Kirk Borne of the Computational and Data Sciences Department at George Mason University provided an example from astronomy. Borne explained how Edwin Hubble used information derived from image data of galaxies, such as the brightness of certain stars within the galaxies and the redshift of the galaxies, to come up with a plot showing that a galaxy's redshift varied linearly with its distance from Earth. This plot, which is known today as the Hubble diagram, led to a better understanding of the universe---in particular, to the idea that the universe was expanding. These themes from astronomy---to characterize the known, assign the new, and discover the unknown---can be directly translated into mathematical themes, such as clustering, classification, and outlier detection.

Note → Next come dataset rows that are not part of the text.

-- ==== Sys2Proof/Machine/Sends.lean ====
section
/-! DEFINITION. Frames out of the Ethernet ports (R318 to R322, R343): the addresses of a port, next hops, traffic classes,
and what holds a frame back. -/

namespace Sys2Proof.Machine

/-! Ports (R318, R343, R345). -/

/-- The PORT record of a port and sub-port. -/
def State.portRec (s : State) (e sub : Nat) : List Byte :=
  ((s.recs 9).find? (fun b => fieldLE b 0 1 == e && fieldLE b 1 1 == sub)).getD []

/-- Two 400 Gb/s sub-ports. -/
def State.portSplit (s : State) (e : Nat) : Bool := (fieldLE (s.portRec e 0) 2 1).testBit 0
/-- Line rate of a port, bit/s. -/
def State.lineRate (s : State) (e : Nat) : Nat := if s.portSplit e then 400000000000 else 800000000000

def State.countRx (s : State) (e : Nat) : State := s.bump (rg (fnPort e) 0x040) 63 0 1
def State.countTx (s : State) (e n : Nat) : State := s.bump (rg (fnPort e) 0x048) 63 0 n
def State.countDrop (s : State) (e : Nat) : State := s.bump (rg (fnPort e) 0x050) 63 0 1

/-- A braid is in force (R375). -/
def State.braidLoaded (s : State) : Bool := s.flag (rg fnChip 0x010) 0

/-- MAC address of a port or sub-port, from the fused block of 32: MGMT has the base. -/
def State.macOf (s : State) (e sub : Nat) : BitVec 48 :=
  s.boot.fuses.mac + BitVec.ofNat 48 (if e = 8 then 0 else 1 + 2 * e + sub)

/-- Addresses of many receivers that the protocols of a port use (log entry 65): broadcast, LLDP and peer delay, PFC, PTP
over Ethernet and IPv4, and IPv6 multicast. -/
def groupMac (m : BitVec 48) : Bool :=
  [0xFFFFFFFFFFFF, 0x0180C200000E, 0x0180C2000001, 0x011B19000000, 0x01005E000181, 0x01005E00006B].contains m.toNat ||
    m.toNat / 2 ^ 32 == 0x3333

/-- The port takes frames for this address. -/
def State.macOk (s : State) (e sub : Nat) (m : BitVec 48) : Bool := m == s.macOf e sub || groupMac m

/-! IP (R320). -/

def v4Prefix : Nat := 0xFFFF00000000
def isV4 (a : BitVec 128) : Bool := a.toNat / 2 ^ 32 == 0xFFFF

/-- The port's own address of a family; MGMT without a PORT record has what DHCP gave it. -/
def State.portAddr (s : State) (e sub : Nat) (v4 : Bool) : BitVec 128 :=
  let b := s.portRec e sub
  if b = [] then s.boot.bound
  else if v4 then BitVec.ofNat 128 (v4Prefix + beNat ((b.drop 8).take 4))
  else BitVec.ofNat 128 (beNat ((b.drop 16).take 16))

/-- The next hop toward a: a itself within the port's prefix, else the gateway of its family. -/
def State.nextHop (s : State) (e sub : Nat) (a : BitVec 128) : BitVec 128 :=
  let b := s.portRec e sub
  let v4 := isV4 a
  let host := if v4 then 32 - fieldLE b 6 1 else 128 - fieldLE b 7 1
  if b = [] ∨ a >>> host = s.portAddr e sub v4 >>> host then a
  else if v4 then BitVec.ofNat 128 (v4Prefix + beNat ((b.drop 12).take 4))
  else BitVec.ofNat 128 (beNat ((b.drop 32).take 16))

/-- The neighbour cache of the port's hub die. -/
def State.neighbour (s : State) (e : Nat) (a : BitVec 128) : Option (BitVec 48) :=
  ((if 4 ≤ e ∧ e < 8 then s.net.cacheB else s.net.cacheA).find? (fun x => x.1 == a)).map (·.2)

/-! Traffic classes (R320, R378). -/

def State.dscpOf (s : State) (tc : Nat) : Nat := fieldLE (s.rec1 0x0A) (2 * tc) 1 % 64
def State.pcpOf (s : State) (tc : Nat) : Nat := fieldLE (s.rec1 0x0A) (2 * tc + 1) 1 % 8

/-- A frame to a MAC address, without IP. -/
def State.l2Frame (s : State) (e sub tc : Nat) (dst : BitVec 48) (body : TxBody) : TxFrame :=
  { tc, src := s.macOf e sub, dst := some dst, vlan := fieldLE (s.portRec e sub) 4 2, pcp := s.pcpOf tc, ip := none, hop := 0, after := 0, body }

/-- A frame to an IP address: never fragmented, hop limit 64. -/
def State.ipFrame (s : State) (e sub tc : Nat) (a : BitVec 128) (ecn : Bool) (after : Nat) (body : TxBody) : TxFrame :=
  let hop := s.nextHop e sub a
  { tc, src := s.macOf e sub, dst := s.neighbour e hop, vlan := fieldLE (s.portRec e sub) 4 2, pcp := s.pcpOf tc
    ip := some { src := s.portAddr e sub (isV4 a), dst := a, dscp := s.dscpOf tc, ecn, df := isV4 a, hops := 64 }
    hop, after, body }

/-! What holds a frame back (R321, R322). -/

def txKey (e sub tc : Nat) : Nat := 8 * e + 4 * sub + tc

/-- PFC is enabled for the class on the port or sub-port. -/
def State.pfcOn (s : State) (e sub tc : Nat) : Bool := decide (e < 8) && (fieldLE (s.portRec e sub) 3 1).testBit tc

/-- Class tc of the port or sub-port may not send now. -/
def State.classPaused (s : State) (e sub tc : Nat) : Bool := decide (s.linkTime < tget z0 s.net.paused (txKey e sub tc))

def State.waiting (s : State) (e sub tc : Nat) : List TxFrame := tget noTx s.net.txq (txKey e sub tc)

/-- The frame can leave now: its port READY, its class not paused, its pace and the neighbour's address there. -/
def State.canLeave (s : State) (e sub : Nat) (f : TxFrame) : Bool :=
  s.portReady e sub && !s.classPaused e sub f.tc && decide (f.after ≤ s.linkTime) && f.dst.isSome

/-- Frames of a class that can leave do, in order. -/
def State.flushTx (s : State) (e sub tc : Nat) : State :=
  let q := (s.waiting e sub tc).map (fun f => { f with dst := if f.dst.isSome then f.dst else s.neighbour e f.hop })
  let go := q.filter (s.canLeave e sub)
  let net := { s.net with
    txq := tput noTx s.net.txq (txKey e sub tc) (q.filter (fun f => !s.canLeave e sub f))
    sent := match go.getLast? with
      | some f => tput noSent s.net.sent (2 * e + sub) (some f)
      | none => s.net.sent }
  ({ s with net }).countTx e go.length

/-- A frame is sent as soon as it can leave. -/
def State.putTx (s : State) (e sub : Nat) (f : TxFrame) : State :=
  ({ s with net := { s.net with txq := tput noTx s.net.txq (txKey e sub f.tc) (s.waiting e sub f.tc ++ [f]) } }).flushTx e sub f.tc

/-- A frame to a MAC address. -/
def State.sendL2 (s : State) (e sub tc : Nat) (dst : BitVec 48) (body : TxBody) : State := s.putTx e sub (s.l2Frame e sub tc dst body)

/-- A frame to an IP address; a next hop that the cache lacks is asked for. -/
def State.sendIp (s : State) (e sub tc : Nat) (a : BitVec 128) (ecn : Bool) (after : Nat) (body : TxBody) : State :=
  let f := s.ipFrame e sub tc a ecn after body
  let ask : BitVec 48 := if isV4 f.hop then 0xFFFFFFFFFFFF else 0x3333FF000000 + BitVec.ofNat 48 (f.hop.toNat % 2 ^ 24)
  let s := if f.dst.isSome then s else s.sendL2 e sub 3 ask (.neighbour f.hop)
  s.putTx e sub f

/-- Every class of a port and sub-port. -/
def State.flushPort (s : State) (e sub : Nat) : State := (List.range 4).foldl (fun s tc => s.flushTx e sub tc) s

/-- Whatever waits and can leave now does. -/
def State.flushAll (s : State) : State := s.net.txq.foldl (fun s x => s.flushTx (x.1 / 8) (x.1 / 4 % 2) (x.1 % 4)) s

/-- A pause of a class is sent, or with quanta 0 its release; PFC frames pass no pause themselves (R321). -/
def State.sendPause (s : State) (e sub tc quanta : Nat) : State :=
  let f := s.l2Frame e sub 3 0x0180C2000001 (.pause tc quanta)
  let net := { s.net with
    sent := tput noSent s.net.sent (2 * e + sub) (some f), pausing := sset (txKey e sub tc) (quanta != 0) s.net.pausing }
  (({ s with net }).countTx e 1).bump (rg (fnEth e) 0x070) 31 0 1

/-- ns that n bytes take at a pace. -/
def Pace.time (p : Pace) (n : Nat) : Nat := cdiv (n * 8 * 1000000000 * 4 ^ p.k) (max 1 p.num)

end Sys2Proof.Machine
end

Similar situations arise in genomics and biology. Today, high-throughput genome sequencing and tagging technologies are generating data at unprecedented rates and at lower cost. "Genotyping and availability of genome sequences across populations will be commonplace," said Dan Rokhsar from LBNL and UC Berkeley. "The $1000 genome for humans is only a few years away, and will also apply to tumors, agricultural species, and microbial communities."

Discussing the use of large data collections in drug and probe discovery, George Karypis of the University of Minnesota pointed out that the current process can start with 10,000 compounds and take 15 years to yield one new FDA-approved drug. A consequence has been the emergence of new research fields, such as chemical genetics. Chemical geneticists search for probes---small organic molecules that can alter the function of other proteins---and use them to study biological systems. To find good probes requires looking through databases called "chemical compound libraries" and identifying the most promising candidates. From a data representation and computational standpoint, however, a library of compounds is nothing more than a set of (small) graphs. Finding good probes then becomes a problem of determining similarities between graphs or finding maximal common subgraphs.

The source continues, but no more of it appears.